Вася смачно отрыгивает и встает с качелей. Отходит на десяток метров, остановился. Поднявшись на носки, глубоко почесал между ягодиц, понюхал ладонь и побрел дальше к ларьку.
Через пятнадцать минут возвращается с горячительной жидкостью.
Влезает обвисшими брюками в узкие качели, те скрипуче поскуливают.
— Знаешь, что это за дым, — тычет в небо пальцем, — вон там.
— Крематорий?
— Нет, — срывает крышку с бутылки. — От крематория дым не клубится, и воняет горелыми костями, гадко, как сверлят зуб. А это, братуха, котельная. Она дымит, значит скоро зима.
— И что?
— А то, что не все выживут, — нюхает стеклянное горлышко. — Начинается сезон самоубийств. Многие, очень многие замерзнут.

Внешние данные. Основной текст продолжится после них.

theorem onUnit_withLifecycle (k : Nat) (f : UnitState → Except ErrorKind UnitState) :
    (s.withLifecycle l).onUnit k f = mapNext (fun t => t.withLifecycle l) (s.onUnit k f) := by
  cases hu : s.units[k]? with
  | none =>
    rw [onUnit_none hu, onUnit_none (s := s.withLifecycle l) hu]
    rfl
  | some u =>
    rw [onUnit_some hu, onUnit_some (s := s.withLifecycle l) hu]
    cases f u <;> rfl

theorem exec_withLifecycle (i : Instr) :
    exec i (s.withLifecycle l) = mapNext (fun t => t.withLifecycle l) (exec i s) := by
  cases hw : i.wellFormed with
  | true => simp only [exec_wellFormed hw, withLifecycle_target, onUnit_withLifecycle]
  | false => simp only [exec_illFormed hw, mapNext]

theorem present_withLifecycle (p : Presented) :
    (s.withLifecycle l).present p = mapNext (fun t => t.withLifecycle l) (s.present p) := by
  cases hp : p.instr with
  | ok i => simp only [present_decoded hp, exec_withLifecycle]
  | error e => simp only [State.present, hp, withLifecycle_target, onUnit_withLifecycle]

/-- The loop of the driver (R90): each instruction commutes, and the stop test does not read the lifecycle. -/
theorem feedAll_withLifecycle (instructions : List Presented) :
    State.feedAll instructions (s.withLifecycle l) =
      mapNext (fun t => t.withLifecycle l) (State.feedAll instructions s) := by
  induction instructions generalizing s with
  | nil => rfl
  | cons p rest ih =>
    rw [State.feedAll, State.feedAll, present_withLifecycle]
    cases s.present p with
    | fault r => rfl
    | refused r => rfl
    | next t =>
      cases hstop : t.feedStops with
      | true => simp [mapNext, hstop]
      | false => simp [mapNext, hstop, ih]

theorem loadAndRun_withLifecycle (k : Nat) (instructions : List Presented) (start : Word) :
    (s.withLifecycle l).loadAndRun k instructions start =
      mapNext (fun t => t.withLifecycle l) (s.loadAndRun k instructions start) := by
  by_cases hunits : s.units = []
  · rw [loadAndRun_noUnits hunits, loadAndRun_noUnits (s := s.withLifecycle l) hunits]
    rfl
  · cases hu : s.units[k]? with
    | none =>
      rw [loadAndRun_missing hunits hu, loadAndRun_missing (s := s.withLifecycle l) hunits hu]
      rfl
    | some u =>
      rw [loadAndRun_some hu, loadAndRun_some (s := s.withLifecycle l) hu, loadUnit_withLifecycle,
        feedAll_withLifecycle]

end

/-! ### The statements -/

/-- Settles O45: `start` and `stop` keep the list of units, and the contract commutes with any replacement of the
lifecycle. -/
theorem lifecycleIsIndependentOfUnits : Obligations.LifecycleIsIndependentOfUnits :=
  ⟨fun _ _ h => h.elim startHost_units stopHost_units,
    fun s k instructions start l => loadAndRun_withLifecycle s l k instructions start⟩

/-- Settles O50: between runs the step performs the operation, on the lifecycle as it was before the step. -/
theorem lifecycleFollowsItsTransitions : Obligations.LifecycleFollowsItsTransitions := by
  refine ⟨fun _ _ => rfl, fun s rest hf ha => ?start, fun s rest hf ha => ?stop⟩
  case start =>
    have hstep : step s = (s.withAgenda rest).startHost := step_eq_perform hf ha
    rw [hstep]
    exact ⟨fun h => startHost_of_created h, fun h => startHost_of_ne_created h⟩
  case stop =>
    have hstep : step s = (s.withAgenda rest).stopHost := step_eq_perform hf ha
    rw [hstep]
    exact ⟨fun h => stopHost_of_running h, fun h => stopHost_of_ne_running h⟩

end Sys2Proof.Machine
end

section
/-! PROOFS. Construction of a host and the reset of one unit (R160). -/

namespace Sys2Proof.Machine

/-! ### The constructed host -/

section
variable {numUnits memSize k : Nat}

/-- Every unit of a constructed host is fresh (R39). -/
theorem construct_unit_eq_fresh {u : UnitState} (hu : (State.construct numUnits memSize).units[k]? = some u) :
    u = UnitState.fresh :=
  List.eq_of_mem_replicate (List.mem_of_getElem? hu)

theorem construct_unit_of_lt (hk : k < numUnits) :
    (State.construct numUnits memSize).units[k]? = some UnitState.fresh :=
  List.getElem?_replicate_of_lt hk

/-- Every valid address of a constructed region reads 0: no cell is listed (R39, R40). -/
theorem construct_read_of_lt {a : Word} (ha : a.toNat < memSize) :
    (State.construct numUnits memSize).mem.read a = .ok 0 := by
  have hbyte : (State.construct numUnits memSize).mem.byteAt a = 0 := rfl
  rw [read_of_lt (m := (State.construct numUnits memSize).mem) ha, hbyte]

end

/-! ### The reset of one unit -/

/-- The reset row of the cycle table (R82): `rst` wins over every other input of the cycle. -/
theorem unitCycle_reset {s : State} {k : Nat} {u : UnitState} {ins : UnitIn} (hu : s.units[k]? = some u)
    (hrst : ins.rst = true) :
    s.unitCycle k ins =
      .next (((s.withTarget k).setUnit k UnitState.fresh).withReply (.unitPorts (u.outputs ins))) := by
  simp [State.unitCycle, State.edge, mapNext, hu, hrst]

/-! ### The statement -/

/-- Settles O1: construction makes fresh units only, and a reset puts the fresh unit construction makes at index `k` and
leaves every other unit, the memory and the lifecycle. -/
theorem constructionAndUnitReset : Obligations.ConstructionAndUnitReset := by
  refine ⟨fun numUnits memSize => ?construction, fun s k u ins hu hrst => ?unitReset⟩
  case construction =>
    refine ⟨List.length_replicate, fun k u hu => ?_, rfl, fun _ ha => construct_read_of_lt ha, rfl⟩
    obtain rfl := construct_unit_eq_fresh hu
    exact ⟨fun _ => fresh_reg _, fresh_pc, fresh_running⟩
  case unitReset =>
    obtain ⟨hk, -⟩ := List.getElem?_eq_some_iff.mp hu
    have hfresh := setUnit_same (s.withTarget k) k UnitState.fresh hu
    exact ⟨_, UnitState.fresh, unitCycle_reset hu hrst, hfresh, fun _ => fresh_reg _, fresh_pc, fresh_running,
      hfresh.trans (construct_unit_of_lt hk).symm, fun _ hj => setUnit_other (s.withTarget k) k _ hj,
      sameBytes_of_mem_eq rfl, rfl⟩

end Sys2Proof.Machine
end

section
/-! PROOFS. The decoder and the encoder as numbers, that they are inverse to each other, and the rows of the opcode map as
a partition of the legal words (R62 to R69). -/

namespace Sys2Proof

/-! ### What the decoder accepts, as an equivalence -/

section
variable {w : InstrWord} {i : Instr}

/-- R68's row of Halt accepts the one word of R121. -/
theorem halt_accepts_iff : Instr.halt.row.accepts w = true ↔ w = 0x05 := by
  have hmask : Instr.halt.row.mask = BitVec.allOnes 128 := by decide
  rw [OpcodeRow.accepts, hmask, BitVec.and_allOnes, beq_iff_eq]
  rfl

/-- R66 as an equivalence, in the fields of the word. -/
theorem decode_ok_iff : decode w = .ok i ↔
    rsvField w = 0#40 ∧
    ((tagField w = 0x01#8 ∧ bField w = 0#8 ∧ i = .loadImmediate (aField w).toNat (immField w)) ∨
     (tagField w = 0x02#8 ∧ immField w = 0#64 ∧ i = .move (aField w).toNat (bField w).toNat) ∨
     (tagField w = 0x03#8 ∧ immField w = 0#64 ∧ i = .add (aField w).toNat (bField w).toNat) ∨
     (tagField w = 0x04#8 ∧ aField w = 0#8 ∧ bField w = 0#8 ∧ i = .jump (immField w)) ∨
     (tagField w = 0x05#8 ∧ aField w = 0#8 ∧ bField w = 0#8 ∧ immField w = 0#64 ∧ i = .halt)) where
  mp := decode_ok_cases
  mpr := by
    rintro ⟨hrsv, ⟨htag, hb, rfl⟩ | ⟨htag, himm, rfl⟩ | ⟨htag, himm, rfl⟩ | ⟨htag, ha, hb, rfl⟩ |
      ⟨htag, ha, hb, himm, rfl⟩⟩
    · exact decode_of_loadImmediate_accepts (loadImmediate_accepts_iff.mpr ⟨htag, hb, hrsv⟩)
    · exact decode_of_move_accepts (move_accepts_iff.mpr ⟨htag, hrsv, himm⟩)
    · exact decode_of_add_accepts (add_accepts_iff.mpr ⟨htag, hrsv, himm⟩)
    · exact decode_of_jump_accepts (jump_accepts_iff.mpr ⟨htag, ha, hb, hrsv⟩)
    · exact decode_halt_iff.mpr (eq_haltWord_iff.mpr ⟨htag, ha, hb, hrsv, himm⟩)

/-- Field `imm` as the word of the number above bit 63 (R62). -/
theorem immField_eq_ofNat (w : InstrWord) : immField w = BitVec.ofNat 64 (w.toNat / 2 ^ 64) := by
  rw [← immField_toNat, BitVec.ofNat_toNat, BitVec.setWidth_eq]

/-- The fields `a` and `b` are adjacent (R62), so that both are zero when bits [23:8] are. -/
theorem indexFields_eq_zero_iff : (aField w = 0#8 ∧ bField w = 0#8) ↔ w.toNat / 2 ^ 8 % 2 ^ 16 = 0 := by
  simp only [BitVec.toNat_eq, aField_toNat, bField_toNat, BitVec.toNat_ofNat]
  omega

/-- Settles O16: each field of the word is a quotient and remainder of its number. -/
theorem decodeReadsTheFields : Obligations.DecodeReadsTheFields := by
  intro w i
  rw [decode_ok_iff, ← and_assoc (a := aField w = 0#8) (b := bField w = 0#8),
    ← and_assoc (a := aField w = 0#8) (b := bField w = 0#8), indexFields_eq_zero_iff, immField_eq_ofNat]
  have himm : BitVec.ofNat 64 (w.toNat / 2 ^ 64) = 0#64 ↔ w.toNat / 2 ^ 64 = 0 := by
    rw [← immField_eq_ofNat, BitVec.toNat_eq, immField_toNat, BitVec.toNat_ofNat, Nat.zero_mod]
  rw [himm]
  simp only [BitVec.toNat_eq, tagField_toNat, aField_toNat, bField_toNat, rsvField_toNat, BitVec.toNat_ofNat,
    Nat.zero_mod, Nat.reducePow, Nat.reduceMod]

end

/-! ### The encoder as numbers -/

/-- An index in its 8-bit field, moved `k` bits up (R67). -/
theorem indexBits_shift_toNat {n k : Nat} (hn : n < 256) (hk : k ≤ 16) :
    (indexBits n <<< k).toNat = n * 2 ^ k := by
  have hpow : 2 ^ k ≤ 2 ^ 16 := Nat.pow_le_pow_right (by decide) hk
  have hlt : n * 2 ^ k < 256 * 2 ^ 16 := Nat.mul_lt_mul_of_lt_of_le hn hpow (by decide)
  rw [BitVec.toNat_shiftLeft, Nat.shiftLeft_eq, indexBits, BitVec.toNat_setWidth, BitVec.toNat_ofNat,
    Nat.mod_eq_of_lt (show n < 2 ^ 8 from hn), Nat.mod_eq_of_lt (show n < 2 ^ 128 by omega),
    Nat.mod_eq_of_lt (by omega)]

theorem encode_loadImmediate_toNat {reg : Nat} (value : Word) (hreg : reg < 256) :
    (encode (.loadImmediate reg value)).toNat = value.toNat * 2 ^ 64 + reg * 2 ^ 8 + 1 := by
  have hindex := indexBits_shift_toNat hreg (show 8 ≤ 16 by decide)
  have hhigh : (immBits value ||| indexBits reg <<< 8).toNat = value.toNat * 2 ^ 64 + reg * 2 ^ 8 := by
    rw [or_toNat_of_low (k := 64) (by rw [immBits_toNat]; omega) (by rw [hindex]; omega), immBits_toNat, hindex]
  rw [encode, or_toNat_of_low (k := 8) (by rw [hhigh]; omega) (by decide), hhigh]
  rfl

/-- The word of an instruction with two register operands (R67). -/
theorem twoIndices_toNat {dest src : Nat} {tag : InstrWord} (hdest : dest < 256) (hsrc : src < 256)
    (htag : tag.toNat < 2 ^ 8) :
    ((indexBits src <<< 16) ||| (indexBits dest <<< 8) ||| tag).toNat = src * 2 ^ 16 + dest * 2 ^ 8 + tag.toNat := by
  have hd := indexBits_shift_toNat hdest (show 8 ≤ 16 by decide)
  have hs := indexBits_shift_toNat hsrc (le_refl 16)
  have hhigh : (indexBits src <<< 16 ||| indexBits dest <<< 8).toNat = src * 2 ^ 16 + dest * 2 ^ 8 := by
    rw [or_toNat_of_low (k := 16) (by rw [hs]; omega) (by rw [hd]; omega), hs, hd]
  rw [or_toNat_of_low (k := 8) (by rw [hhigh]; omega) htag, hhigh]

theorem encode_move_toNat {dest src : Nat} (hdest : dest < 256) (hsrc : src < 256) :
    (encode (.move dest src)).toNat = src * 2 ^ 16 + dest * 2 ^ 8 + 2 :=
  twoIndices_toNat hdest hsrc (by decide)

theorem encode_add_toNat {dest src : Nat} (hdest : dest < 256) (hsrc : src < 256) :
    (encode (.add dest src)).toNat = src * 2 ^ 16 + dest * 2 ^ 8 + 3 :=
  twoIndices_toNat hdest hsrc (by decide)

theorem encode_jump_toNat (address : Word) : (encode (.jump address)).toNat = address.toNat * 2 ^ 64 + 4 := by
  rw [encode, or_toNat_of_low (k := 64) (by rw [immBits_toNat]; omega) (by decide), immBits_toNat]
  rfl

/-- Settles O15: the parts of a word share no bit, so that they join as a sum. -/
theorem encodeIsItsFormula : Obligations.EncodeIsItsFormula :=
  ⟨fun _ value hreg => encode_loadImmediate_toNat value hreg,
    fun _ _ hdest hsrc => ⟨encode_move_toNat hdest hsrc, encode_add_toNat hdest hsrc⟩,
    encode_jump_toNat, rfl⟩

/-! ### The two are inverse to each other -/

theorem encodableIndex_iff {n : Nat} : encodableIndex n = true ↔ n < 256 := decide_eq_true_iff

/-- The immediate operand of an encoded word, whatever stands below bit 64. -/
theorem ofNat_imm_add_low (v : Word) {low : Nat} (h : low < 2 ^ 64) :
    BitVec.ofNat 64 ((v.toNat * 2 ^ 64 + low) / 2 ^ 64) = v := by
  rw [show (v.toNat * 2 ^ 64 + low) / 2 ^ 64 = v.toNat by omega, BitVec.ofNat_toNat, BitVec.setWidth_eq]

theorem decode_encode {i : Instr} (h : i.wellFormed = true) : decode (encode i) = .ok i := by
  rw [decodeReadsTheFields]
  cases i with
  | loadImmediate reg value =>
    have hreg : reg < 256 := encodableIndex_iff.mp h
    rw [encode_loadImmediate_toNat value hreg, Nat.add_assoc, ofNat_imm_add_low value (by omega)]
    refine ⟨by omega, .inl ⟨by omega, by omega, ?_⟩⟩
    rw [show (value.toNat * 2 ^ 64 + (reg * 2 ^ 8 + 1)) / 2 ^ 8 % 2 ^ 8 = reg by omega]
  | move dest src =>
    simp only [Instr.wellFormed, Bool.and_eq_true, encodableIndex_iff] at h
    obtain ⟨hdest, hsrc⟩ := h
    rw [encode_move_toNat hdest hsrc]
    refine ⟨by omega, .inr (.inl ⟨by omega, by omega, ?_⟩)⟩
    rw [show (src * 2 ^ 16 + dest * 2 ^ 8 + 2) / 2 ^ 8 % 2 ^ 8 = dest by omega,
      show (src * 2 ^ 16 + dest * 2 ^ 8 + 2) / 2 ^ 16 % 2 ^ 8 = src by omega]
  | add dest src =>
    simp only [Instr.wellFormed, Bool.and_eq_true, encodableIndex_iff] at h
    obtain ⟨hdest, hsrc⟩ := h
    rw [encode_add_toNat hdest hsrc]
    refine ⟨by omega, .inr (.inr (.inl ⟨by omega, by omega, ?_⟩))⟩
    rw [show (src * 2 ^ 16 + dest * 2 ^ 8 + 3) / 2 ^ 8 % 2 ^ 8 = dest by omega,
      show (src * 2 ^ 16 + dest * 2 ^ 8 + 3) / 2 ^ 16 % 2 ^ 8 = src by omega]
  | jump address =>
    rw [encode_jump_toNat, ofNat_imm_add_low address (by decide)]
    exact ⟨by omega, .inr (.inr (.inr (.inl ⟨by omega, by omega, rfl⟩)))⟩
  | halt => decide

Бездомные собаки окончательно вымрут.
Чешет подмышку, задумчиво смотрит вдаль.
— Лучше всего зимой знаешь кому? Кошкам. Они укроются в подвалах, там крысы и горячие трубы. Дракон тоже переживет.
— Какой еще дракон, ты в своем уме?
— Эту зиму обещают суровой, — разглядывает изумрудную фею на этикетке, — для меня это будет вторая. Поэтому послушай внимательно, нужно запастись алкоголем и ненавистью. На месяцы вперед. Ненависть — живучая падла, преодолеет любой мороз. Только так можно выжить. Это и есть дракон.
Протягивает бутылку.
Чувствую запах фенхеля вперемешку с застарелым потом васиной подмышки.
Мотаю головой.
— Я тебе скажу правду, брат, только не обижайся…
Делает глоток.
Занюхивает грязным рукавом, на котором повисли шарики репейника — видимо, упал в траву по дороге в ларек.
— Ты сам загубил все. Не услышал ее. Не помог искупить вину. Вот эта вина и поглотила сначала ее, а теперь уничтожает тебя.
— Какая вина?
— Более горькая, чем полынь. Так сильно ненавидят кого-то, когда невозможно ужиться с виной. Дракон питается виной. И растет быстро, как на дрожжах.
Повар икает, вздрагивая, будто от удара электричеством.
Морщится, сдерживая икоту:
— Ты вскормил ее ненависть, — тычет на меня пальцем. — Какие гадости только не делала, ты потакал. Вот и разбушевался огонь, и ты попал, дружок. Поэтому вся твоя жизнь пылает как спичка. Дракон не успокоится, пока не испепелит все.
Закидывает голову и хохочет.
— И как же я должен был ей помочь?
Вася хмурит брови, склоняется в мою сторону.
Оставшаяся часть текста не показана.